Best Practice #6 : Carefully select the right tools and approaches for addressing specific transparency needs of machine learning underwriting models. At this stage of maturity, multiple tools might be needed to address specific areas. The responsible use of model diagnostic tools is part of governance decisions that an organization has to make.

Choosing the tools matters; interpreting the analysis from tools matters

7.2.AAN (Adverse Action Notice) :: Use wisely !

  • The two tasks were to generate four drivers of adverse credit decisions for the set of 3000 rejected applicants and then to identify a feasible path towards acceptance within 12 months for each of the 3000 rejected applicants.
  • The path to acceptance is interesting because it is a computational challenge as well as finding the right set of feasible features that are practical for a consumer to change. [Note : Counterfactuals is an important area for this — I have marked counterfactuals as future additions below]

1They found substantial variation in the fidelity of diagnostic tools that provide four drivers for an adverse credit decision.

2While the best tools identify features that indeed relate to the adverse credit decision, changing these features is often not sufficient to overturn the adverse credit decision

3Consistency across tools and models are … well … not that consistent; even 50% would be a high number to look for. One way this is good, because we can get different viewpoints from different tools.

4Consistency for simple models is higher than for complex models, but not by as much as we would expect — meaning it is the approach by the tools that matter more than the model algorithms themselves.

5From a usability perspective, the current tools do not necessarily do well in deriving actionable paths to acceptance —changing only a few features in isolation is unlikely to overcome a rejection.

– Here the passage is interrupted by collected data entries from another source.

-- ==== Sys2Proof/Machine/EvTask.lean ====
section
/-! DEFINITION. Events of the dispatchers (13_tasks_groups.md R297 to R311): admission, readiness, binding, pre-emption and
retirement. -/

namespace Sys2Proof.Machine

/-! ### Launch records (R297, R298, R312) -/

/-- A launch record. -/
structure LaunchRec where
  image   : DWord
  args    : DWord
  src2    : DWord
  w18     : DWord
  w20     : DWord
  w28     : DWord
  cq      : DWord
  handle  : DWord
  ranges  : List DWord
  deriving DecidableEq, Repr

/-- The record in 128 bytes. -/
def launchRec (b : List Byte) : LaunchRec :=
  let w (o : Nat) : DWord := imgDword b o
  ⟨w 0, w 8, w 0x10, w 0x18, w 0x20, w 0x28, w 0x30, w 0x38, (List.range 8).map fun i => w (0x40 + 8 * i)⟩

/-- GROUP. -/
def LaunchRec.group (r : LaunchRec) : Nat := field r.w18 63 32
/-- MEMBERS. -/
def LaunchRec.members (r : LaunchRec) : Nat := field r.w18 31 16
/-- BOP. -/
def LaunchRec.bop (r : LaunchRec) : Nat := field r.w20 23 20
/-- KIND. -/
def LaunchRec.kind (r : LaunchRec) : Nat := field r.w20 19 18
/-- DETACH. -/
def LaunchRec.detach (r : LaunchRec) : Bool := r.w20.getLsbD 14
/-- COUNT. -/
def LaunchRec.count (r : LaunchRec) : Nat := field r.w28 39 0

/-- The offset of the first field of a record that is reserved or out of range (R312). -/
def LaunchRec.bad (r : LaunchRec) : Option Nat :=
  let bank := r.kind = 2
  firstBad ([
    (0x10, r.src2 != 0 && !(bank && decide (r.bop ≤ 4))),
    (0x18, field r.w18 15 0 != 0 || (if r.group = 0 then r.members != 0 else decide (r.members < 2) || decide (1024 < r.members))),
    (0x20, field r.w20 63 24 != 0 || field r.w20 13 10 != 0 || r.kind = 3 || (if bank then decide (7 ≤ r.bop) else r.bop != 0)),
    (0x28, field r.w28 63 40 != 0 || (!bank && r.count != 0))] ++
    r.ranges.zipIdx.map fun x => (0x40 + 8 * x.2,
      if bank then x.1 != 0 else (rangeOf x.1).2 != 0 && decide (2 ^ 57 < (rangeOf x.1).1 + (rangeOf x.1).2)))

/-- The ranges of a record: first byte, bytes, written or only read. A bank task's are those of its command. -/
def LaunchRec.spans (r : LaunchRec) : List (Nat × Nat × Bool) :=
  if r.kind = 2 then
    (if r.bop = 6 then [] else [(r.args.toNat, r.count, false)]) ++ (if r.bop ≤ 4 then [(r.src2.toNat, r.count, false)] else []) ++
      [(r.image.toNat, r.count, true)]
  else (r.ranges.zipIdx.map fun x => ((rangeOf x.1).1, (rangeOf x.1).2, decide (4 ≤ x.2))).filter fun x => x.2.1 != 0

/-! ### Admission (R299 to R303) -/

/-- The level of a region by its number, counted from the oldest; none for the active level. -/
def Region.frozenAt (g : Region) (l : Nat) : Option Level := if l < g.levels.length then g.levels[g.levels.length - 1 - l]? else none

/-- The planes of a level of a region, with their elements. -/
def State.planesAt (s : State) (g : Region) (l : Nat) : List (ElemId × Plane4K) :=
  match g.frozenAt l with
  | some v => v.saved.map fun x => (x.e, x.pl)
  | none => if l = g.levels.length then g.elems.map fun e => (e, (s.elem e).pl) else []

/-- The resident buffers of a region of a die whose windows overlap the write ranges of a task of the same ASID (R303). -/
def State.breaksFor (s : State) (t : Task) : List PinBreakDue :=
  (s.tasks.regions.filter fun g => g.die = t.die).flatMap fun g =>
    (List.range (g.levels.length + 1)).flatMap fun l => (s.planesAt g l).flatMap fun x =>
      (x.2.sites.filter fun u => u.life = .resident && u.asid = t.asid &&
        t.ranges.any fun r => r.2.2 && overlaps r.1 r.2.1 u.base u.extent).map fun u => ⟨g.id, l, x.1, u.no, t.no⟩

/-- A task admitted to the table of its die: its number, its arcs, its place in its stream, and the pin breaks that it is held
back by. -/
def State.addTask (s : State) (t : Task) : Task × State :=
  let k := s.disp t.die
  let no := t.die % 8 * 2 ^ 21 + k.counter % 2 ^ 21
  let t1 := { t with no := no, since := s.cycle }
  let t2 := { t1 with arcs := s.arcsFor t1, follows := s.followsFor t1 }
  let s1 := s.setDisp { k with counter := k.counter + 1 }
  (t2, { s1 with tasks := { s1.tasks with tasks := (s1.tasks.tasks.filter fun x => x.no != no || x.held) ++ [t2],
                                          breaks := s1.tasks.breaks ++ s1.breaksFor t2 } })

/-- What a group admits (R306): false for a launch that breaks its rules. -/
def State.groupAdmits (s : State) (r : LaunchRec) (ctx : BitVec 10) : Bool :=
  r.group = 0 || (r.kind != 2 && match s.group r.group with
    | none => true
    | some g => g.st = .forming && g.members = r.members && g.ctx = ctx && decide (g.tasks.length < g.members))

/-- A member entered in its group. -/
def State.joinGroup (s : State) (r : LaunchRec) (ctx : BitVec 10) (no : Nat) : State :=
  if r.group = 0 then s
  else match s.group r.group with
    | some _ => s.modGroup r.group fun g => { g with tasks := g.tasks ++ [no] }
    | none => { s with tasks := { s.tasks with groups := s.tasks.groups ++ [⟨r.group, r.members, ctx, [no], .forming, s.cycle⟩] } }

/-- A task as a record gives it; `prio` is the least priority number it may have, `item` the handle of its launch. -/
def LaunchRec.task (r : LaunchRec) (die : Nat) (ctx : BitVec 10) (asid : BitVec 16) (user : Bool) (prio : Nat) (launch : Option Nat)
    (item : DWord) : Task :=
  { no := 0, die := die, kind := r.kind, ctx := ctx, asid := asid, image := r.image.toNat, args := r.args.toNat,
    src2 := r.src2.toNat, bop := r.bop, count := r.count, prio := max (field r.w20 17 16) prio, lq := field r.w20 9 0,
    overlap := r.w20.getLsbD 15, cq := r.cq.toNat, handle := r.handle, group := r.group, ranges := r.spans, arcs := [],
    follows := none, st := .waiting, since := 0, pooled := false, aged := 0, waitAt := none, status := 0, launch := launch,
    user := user, strand := none, region := none, bank := none, bound := 0, above := none, packet := none, item := item, pc := 0,
    place := none, opsDue := [], cmdsDue := [] }

/-- A launch with its record read: its checks (R312), then its admission. -/
def State.admitTask (s : State) (c : Cmd) (prio : Nat) (r : LaunchRec) : State :=
  let fail (code det : Nat) : State := s.failCmd c.id code 0 6 0 det 0
  match r.bad with
  | some off => fail 0x13 off
  | none =>
    if !(s.desc c.die c.ctx.toNat).v || s.ctxs.dying.contains c.ctx.toNat then fail 0x1C 0
    else if !s.groupAdmits r c.ctx then fail 0x13 0x100000
    else
      let a := s.addTask (r.task c.die c.ctx c.asid c.user prio (some c.id) (s.cmdHandle c))
      let s1 := (a.2.joinGroup r c.ctx a.1.no).modCmd c.id fun c => { c with began := true }
      if r.detach then s1.endCmd c.id 0 else s1

/-- The launch that stands first at a die's dispatcher. -/
def State.nextLaunch (s : State) (d : Nat) : Option (Cmd × Nat × Nat) :=
  s.engs.cmds.findSome? fun c => match c.kind with
    | .launch rec prio =>
      let behind := s.engs.cmds.any fun b => b.strand = c.strand && decide (b.id < c.id) && b.ended.isNone && !b.began &&
        (match b.kind with | .launch _ _ => true | _ => false)
      if c.die = d && !c.began && s.mayBegin c && !behind then some (c, rec, prio) else none
    | _ => none

/-- LAUNCH_ADMIT (R301, R312): the launch at the head is admitted while the table has room. -/
def execLaunchAdmit (die : Nat) (s : State) : Res :=
  match s.nextLaunch die with
  | none => .next s
  | some (c, rec, prio) =>
    if 4096 ≤ (s.table die).length then .next s
    else if rec % 64 != 0 then .next (s.failCmd c.id 0x03 0 6 0 0 (BitVec.ofNat 64 rec))
    else match s.readVa (.cmd c.id) (.engine die) c.ctx c.asid c.user c.task rec 128 with
      | (.inr f, s1) => .next (if f.1 = noFault then s.retry s1 else s1.failCmd c.id f.1 0 6 0 f.2.1 (BitVec.ofNat 64 f.2.2))
      | (.inl b, s1) => .next (s1.admitTask c prio (launchRec b))

/-- PIN_BREAK (R303): the breaks due on a region that is neither RUNNING nor FROZEN: its buffers are written back and dropped, each
at its own level. A break whose write-back waits for the host stays due (R241). -/
def execPinBreak (region : Nat) (s : State) : Res :=
  let mine := s.tasks.breaks.filter fun b => b.region = region
  let clear (s : State) : State := { s with tasks := { s.tasks with breaks := s.tasks.breaks.filter fun b => b.region != region } }
  match s.region region with
  | none => .next (clear s)
  | some g =>
    if g.st = .running || g.st = .frozen || mine.isEmpty then .next s
    else
      let one (s : State) (b : PinBreakDue) : State :=
        match (s.planesAt g b.lvl).find? fun x => x.1 = b.e with
        | some (_, p) =>
          (match p.site b.site with
           | some t => s.dropSectors b.e ((g.frozenAt b.lvl).map Level.ctx |>.getD g.ctx) fun x => x.lvl = b.lvl && x.site = (p.bufSite t).no
           | none => s)
        | none => s
      let s1 := mine.foldl one s
      .next (if mine.any fun b => s1.holdsBack b.e then s1 else clear s1)

/-! ### Readiness and aging (R304) -/

/-- TASK_READY (R304, R309): a task whose arcs are released is READY; it enters the pool while there is room, in the order in
which tasks became ready. -/
def execTaskReady (task : Nat) (s : State) : Res :=
  match s.taskNo task with
  | none => .next s
  | some t =>
    if t.st = .waiting then
      (if s.arcsOf t = 0 && t.follows.isNone then .next (s.modTask task fun t => { t with st := .ready, since := s.cycle })
       else .next s)
    else if t.st = .ready && !t.pooled then
      (let first := !(s.tasks.tasks.any fun u => u.die = t.die && u.st = .ready && !u.pooled && decide (u.since < t.since))
       if first && decide ((s.pool t.die).length < 1024) then
         .next (s.modTask task fun t => { t with pooled := true, since := s.cycle, aged := 0 })
       else .next s)
    else .next s

/-- AGING_TICK (R304): the priority number falls by one for every 2^20 cycles in the pool. -/
def execAgingTick (task : Nat) (s : State) : Res :=
  match s.taskNo task with
  | none => .next s
  | some t =>
    if t.pooled && decide (t.aged < (s.cycle - t.since) / 2 ^ 20) then .next (s.modTask task fun t => { t with aged := t.aged + 1 })
    else .next s

/-! ### Binding (R305) -/

/-- Where a kernel task's region comes from. -/
inductive Spot where
  | held (id : Nat)
  | origin (a b : Nat)
  | above (id : Nat)
  deriving DecidableEq, Repr

/-- The region that a kernel task would take: over a level that it has pre-empted, by affinity once a pin break due there is
complete (R315), or from the placer. -/
def State.spotFor (s : State) (t : Task) (h : Header) : Option Spot :=
  match t.above.bind s.region with
  | some g =>
    (match g.levels with
     | lv :: _ => if (g.st = .frozen || g.st = .reserved) && g.wave.isNone && lv.isPreempt then some (.above g.id) else none
     | [] => none)
  | none =>
    match s.tasks.regions.find? fun g => g.st = .held && g.die = t.die && g.ctx = t.ctx &&
        (match g.info with | some i => i.image = t.image | none => false) with
    | some g => if s.tasks.breaks.any fun b => b.region = g.id then none else some (.held g.id)
    | none => (s.chooseOrigin h t.die origins).map fun o => .origin o.1 o.2

/-- A region taken for a task: it passes to CHECKING for load 0 under the dispatcher (R305). -/
def State.takeSpot (s : State) (t : Task) (h : Header) (n : Option Nat) (spot : Spot) : Nat × State :=
  let r := match spot with
    | .held id => (id, s)
    | .above id => (id, s)
    | .origin a b => s.reserve h t.die a b t.ctx t.asid (some t.no)
  (r.1, r.2.modRegion r.1 fun g =>
    { g with st := .checking, strand := n, task := some t.no, ctx := t.ctx, asid := t.asid, byDisp := true, cfgCmd := none, depth := 0,
             probe := (n.map fun k => (s.strand k).probecyc.toNat).getD 65536 })

/-- A task bound: RUNNING, out of the pool, with its worker, where that starts, and its region; its stream was served last (R304). Its
place in the pool is kept until it has begun (R313). -/
def State.boundTask (s : State) (t : Task) (n region bank : Option Nat) (pc : Nat) : State :=
  let last := (s.disp t.die).last
  let s1 := s.modTask t.no fun t =>
    { t with st := .running, pooled := false, strand := n, region := region, bank := bank, since := s.cycle, bound := s.cycle,
             waitAt := none, pc := pc, place := some (t.since, t.waitAt, last) }
  s1.setDisp { s1.disp t.die with last := (t.ctx, t.lq) }

/-- The command of a bank task (R297). -/
def Task.bankKind (t : Task) : CmdKind :=
  if t.bop = 5 then .rowcp t.image t.args t.count
  else if t.bop = 6 then .rowzero t.image t.count
  else .bankop t.bop t.image t.args t.src2 t.count

/-- A bank task bound: its command goes to its memory-side unit (R305). -/
def State.bindBank (s : State) (t : Task) : State :=
  let c : Cmd := { id := s.serial, kind := t.bankKind, strand := Config.strands, slot := none, die := t.die, ctx := t.ctx,
                   asid := t.asid, user := t.user, task := some t.no, deps := [], due := s.cycle + 1 + Config.latency s.serial,
                   at_ := 0, began := false, pages := [], writes := [], strm := none, ended := none, paused := false,
                   unit := t.die * 64, count := 0 }
  let s1 := { s with engs := { s.engs with cmds := s.engs.cmds ++ [c] }, serial := s.serial + 1 }
  let s2 := s1.boundTask t none none (some c.id) 0
  if t.count = 0 then s2.endCmd c.id 0 else s2

/-- Who reads a task's image for its dispatcher. -/
def Task.binder (t : Task) : Binder := ⟨.task t.no, t.die, t.ctx, t.asid, t.user, some t.no⟩

/-- What a task's binding waits for, a walk or the host under its image: the state with that requested (R241, R244). -/
def State.imageWait (s : State) (t : Task) : Option State :=
  if t.kind = 2 then none
  else match s.readImage t.binder t.image with
    | (.inr f, s1) => if f.waits then some (s.retry s1) else none
    | _ => none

As I mentioned earlier, counterfactuals might be an answer — still in research mode, but we might derive value if we pair the counterfactuals with human-in-the-loop.

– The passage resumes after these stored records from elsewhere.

-- ==== Sys2Proof/Machine/EvSeq.lean ====
section
/-! DEFINITION. Events of the strands: completions (08_sequencer.md R188 to R191, R201; 04_ordering.md R89), walks
(10_pages.md R244), shootdowns (R248), asynchronous events (R200) and the ends of `idle` and `yield` (09_contexts.md R230). -/

namespace Sys2Proof.Machine

/-! ### Operations and commands -/

/-- LOAD_COMPLETE (R188): a load, an atomic or another operation of class LD writes its destination and leaves its class. -/
def execLoadComplete (strand ev : Nat) (s : State) : Res :=
  match s.op strand ev with
  | none => .next s
  | some o =>
    match o.result with
    | none => .next s
    | some v =>
      if s.opDone (dieOf strand) o then
        .next ((s.setStrand strand ((s.strand strand).setReg o.dst v)).dropOp strand ev)
      else .next s

/-- A command removed. -/
def State.dropCmd (s : State) (id : Nat) : State :=
  { s with engs := { s.engs with cmds := s.engs.cmds.filter fun c => c.id != id } }

/-- A handle whose command has ended reads done or fault, with its count; an IDLE strand sees it (R191, R230). -/
def State.finishHandle (s : State) (c : Cmd) (code : Nat) : State :=
  let t := s.strand c.strand
  let end_ (h : Handle) : Handle :=
    if h.cmd = c.id && h.st = .busy then { h with st := if code = 0 then .done else .fault, code := code, count := c.count } else h
  s.setStrand c.strand { t with handles := t.handles.map end_, woken := t.woken || t.run = .idle }

/-- HANDLE_COMPLETE (R89): once the command has ended, its record is queued and its writes stand in the image of the strand's
die, its handle reads done or fault; with no path left by which those writes could come it reads LINK_DOWN (R378). The command of a
bank task ends the task (R309). -/
def execHandleComplete (cmd : Nat) (s : State) : Res :=
  match s.cmd cmd with
  | none => .next s
  | some c =>
    match c.ended with
    | none => .next s
    | some code =>
      let die := if c.slot.isSome then dieOf c.strand else c.die
      if s.ctxs.records.any (fun r => r.cmd = cmd) then .next s
      else if !(c.writes.all fun w => s.appliedOn die w) then
        (if s.reach (c.unit / 64) die != .lost then .next s
         else
           let s1 := s.modCmd cmd fun c => { c with ended := if code = 0 then none else some code }
           .next ((s1.failCmd cmd 0x17 0 c.master.1 c.master.2 0 0).modCmd cmd fun c => { c with writes := [] }))
      else if c.slot.isSome then .next ((s.finishHandle c code).dropCmd cmd)
      else match s.tasks.tasks.find? fun t => t.bank = some cmd with
        | some t => .next ((s.beginRetire t.no code).dropCmd cmd)
        | none => .next (s.dropCmd cmd)

/-- LATE_ECC_TRAP (R201): before its next issue the strand traps with LATE and the code of the failure, ECC_UNCORRECTED, or
LINK_DOWN for an operation that a link lost. -/
def execLateEccTrap (strand : Nat) (s : State) : Res :=
  let t := s.strand strand
  match t.late with
  | none => .next s
  | some (code, addr, info) =>
    .next ((s.setStrand strand { t with late := none }).trapAt strand t.pc (BitVec.ofNat 64 (0x2000 + code)) (BitVec.ofNat 64 addr)
      info)

/-! ### Walks (R244) -/

/-- A walk's result given to one that waited for it: a strand uses it at issue, a `pref` fetches the lines of its page's part
(R213), any other finds it when it takes its step again. -/
def State.hand (s : State) (w : Walk) (res : WalkResult) (who : Waiter × TlbUnit) : State :=
  match who.1 with
  | .strand n => s.setStrand n { s.strand n with walked := some res }
  | .pref _ user task va n =>
    (match s.withWalk who.2 res .read user task va n with
     | .ok pa e => s.fetchLines w.die (BitVec.ofNat 10 w.ctx) pa n (pageAttr e)
     | _ => s)
  | k => { s with seqs := { s.seqs with answers := s.seqs.answers ++ [(k, res, s.cycle)] } }

/-- A walk's result given to those that waited for it; their translation caches are filled. -/
def State.giveWalk (s : State) (w : Walk) (r : TlbEntry ⊕ Nat) : State :=
  let res : WalkResult := match r with
    | .inl e => ⟨w.asid, w.va / 65536, some e, 0⟩
    | .inr m => ⟨w.asid, w.va / 65536, none, m⟩
  let s1 := w.waiters.foldl (fun s x => s.hand w res x) s
  match r with
  | .inl e => ((w.waiters.map Prod.snd).eraseDups).foldl (fun s u => s.tlbFill u e) s1
  | .inr _ => s1

/-- A walk that has ended leaves the merger of its die; the oldest request that waits there begins. -/
def State.endWalk (s : State) (w : Walk) : State :=
  let rest := s.seqs.walks.erase w
  match s.seqs.queued.find? fun q => q.die = w.die with
  | some q =>
    let next : Walk := { q with due := s.cycle + 1 + Config.latency s.serial }
    { s with seqs := { s.seqs with walks := rest ++ [next], queued := s.seqs.queued.erase q }, serial := s.serial + 1 }
  | none => { s with seqs := { s.seqs with walks := rest } }

/-- WALK_COMPLETE (R221, R235 to R238, R244): a walk of a die, by its place among the walks. -/
def execWalkComplete (die idx : Nat) (s : State) : Res :=
  match s.seqs.walks[idx]? with
  | none => .next s
  | some w =>
    if w.die != die || decide (s.cycle < w.due) then .next s
    else
      let s1 := (s.readDesc die w.ctx).2
      .next ((s1.endWalk w).giveWalk w (s1.walk die (BitVec.ofNat 10 w.ctx) w.asid w.va))

/-! ### Shootdowns (R248) -/

/-- SHOOTDOWN_ACK (R248): the drain of a strand's shootdown has ended; buffers filled meanwhile under old entries go too. -/
def execShootdownAck (strand : Nat) (s : State) : Res :=
  let t := s.strand strand
  match t.progress with
  | some ⟨ev, clock, 2, before, [range, space]⟩ =>
    let id := BitVec.ofNat 16 space.va
    if s.drained id range.va range.n before.toNat then
      let s1 := s.tasks.regions.foldl (fun s g => s.dropAll g fun _ x => x.asid = id && overlaps x.va 64 range.va range.n) s
      .next (s1.setStrand strand { s1.strand strand with progress := some ⟨ev, clock, 3, before, []⟩ })
    else .next s
  | _ => .next s

/-! ### Asynchronous events, `idle` and `yield` -/

/-- ECAUSE of an asynchronous event: bit 15 with the event's code (R197). -/
def asyncCause (code : Nat) : DWord := BitVec.ofNat 64 (0x8000 + code)

/-- The event of a route class taken (R383, R386): its packet's slot is marked, and the class's mask is set. -/
def State.takeClass (s : State) (die klass : Nat) (addr : DWord) : State :=
  let mark (r : RecvSlot) : RecvSlot := if r.die = die && r.klass = klass && r.addr = addr.toNat then { r with taken := true } else r
  let old := lookupD s.routes.masks die 0
  { s with routes := { s.routes with slots := s.routes.slots.map mark,
                                     masks := insertD s.routes.masks die (old ||| BitVec.ofNat 16 (2 ^ klass)) } }

/-- ASYNC_EVENT_TAKE (R200): the oldest pending event of a supervisor strand with AE set is taken between two instructions;
EPC is the next instruction to issue. -/
def execAsyncEventTake (strand : Nat) (s : State) : Res :=
  let t := s.strand strand
  if !s.takable strand then .next s
  else match t.events with
    | [] => .next s
    | e :: rest =>
      let s1 := s.setStrand strand { (t.enter s.cycle t.pc (asyncCause e.code) 0 e.info) with events := rest, worker := false }
      match e.klass with
      | some c => .next (s1.takeClass (dieOf strand) c e.info)
      | none => .next s1

/-- Whether an IDLE strand wakes (R230): an event is pending or an operation has completed; a free worker only for an event
that it can take (R313). -/
def State.wakes (s : State) (n : Nat) : Bool :=
  let t := s.strand n
  t.run = .idle && (if t.worker then s.takable n else !t.events.isEmpty || t.woken)

/-- IDLE_WAKE (R230, R313): an IDLE strand returns to RUNNING; a worker leaves the pool. -/
def execIdleWake (strand : Nat) (s : State) : Res :=
  if s.wakes strand then
    .next (s.setStrand strand { s.strand strand with run := .running, worker := false, woken := false })
  else .next s

/-- YIELD_TIMEOUT (R230): a yielding strand is ready again after 4 cycles. -/
def execYieldTimeout (strand : Nat) (s : State) : Res :=
  let t := s.strand strand
  match t.yieldTo with
  | some (deadline, _) => if deadline ≤ s.cycle then .next (s.setStrand strand { t with yieldTo := none }) else .next s
  | none => .next s

end Sys2Proof.Machine
end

Best Practice #7 : In suggesting a feasible path towards acceptance, changing the features, flagged by the tools, by themselves are not sufficient to overturn the adverse credit decision. Instead, these features should be understood in context of their feature correlations: only moving them together with correlated features shows the full effect on credit approvals.

Also consider the features that can’t be changed, that can be moved only in one way and correlated features e.g. if we suggest a higher education, it also increases the age. While this common sense, machines do not understand these constraints unless explicitly told

7.3. FL, DI & LDA (Fair Lending, Disparate Impact & Least Discriminatory Alternative) :: Practical and improving !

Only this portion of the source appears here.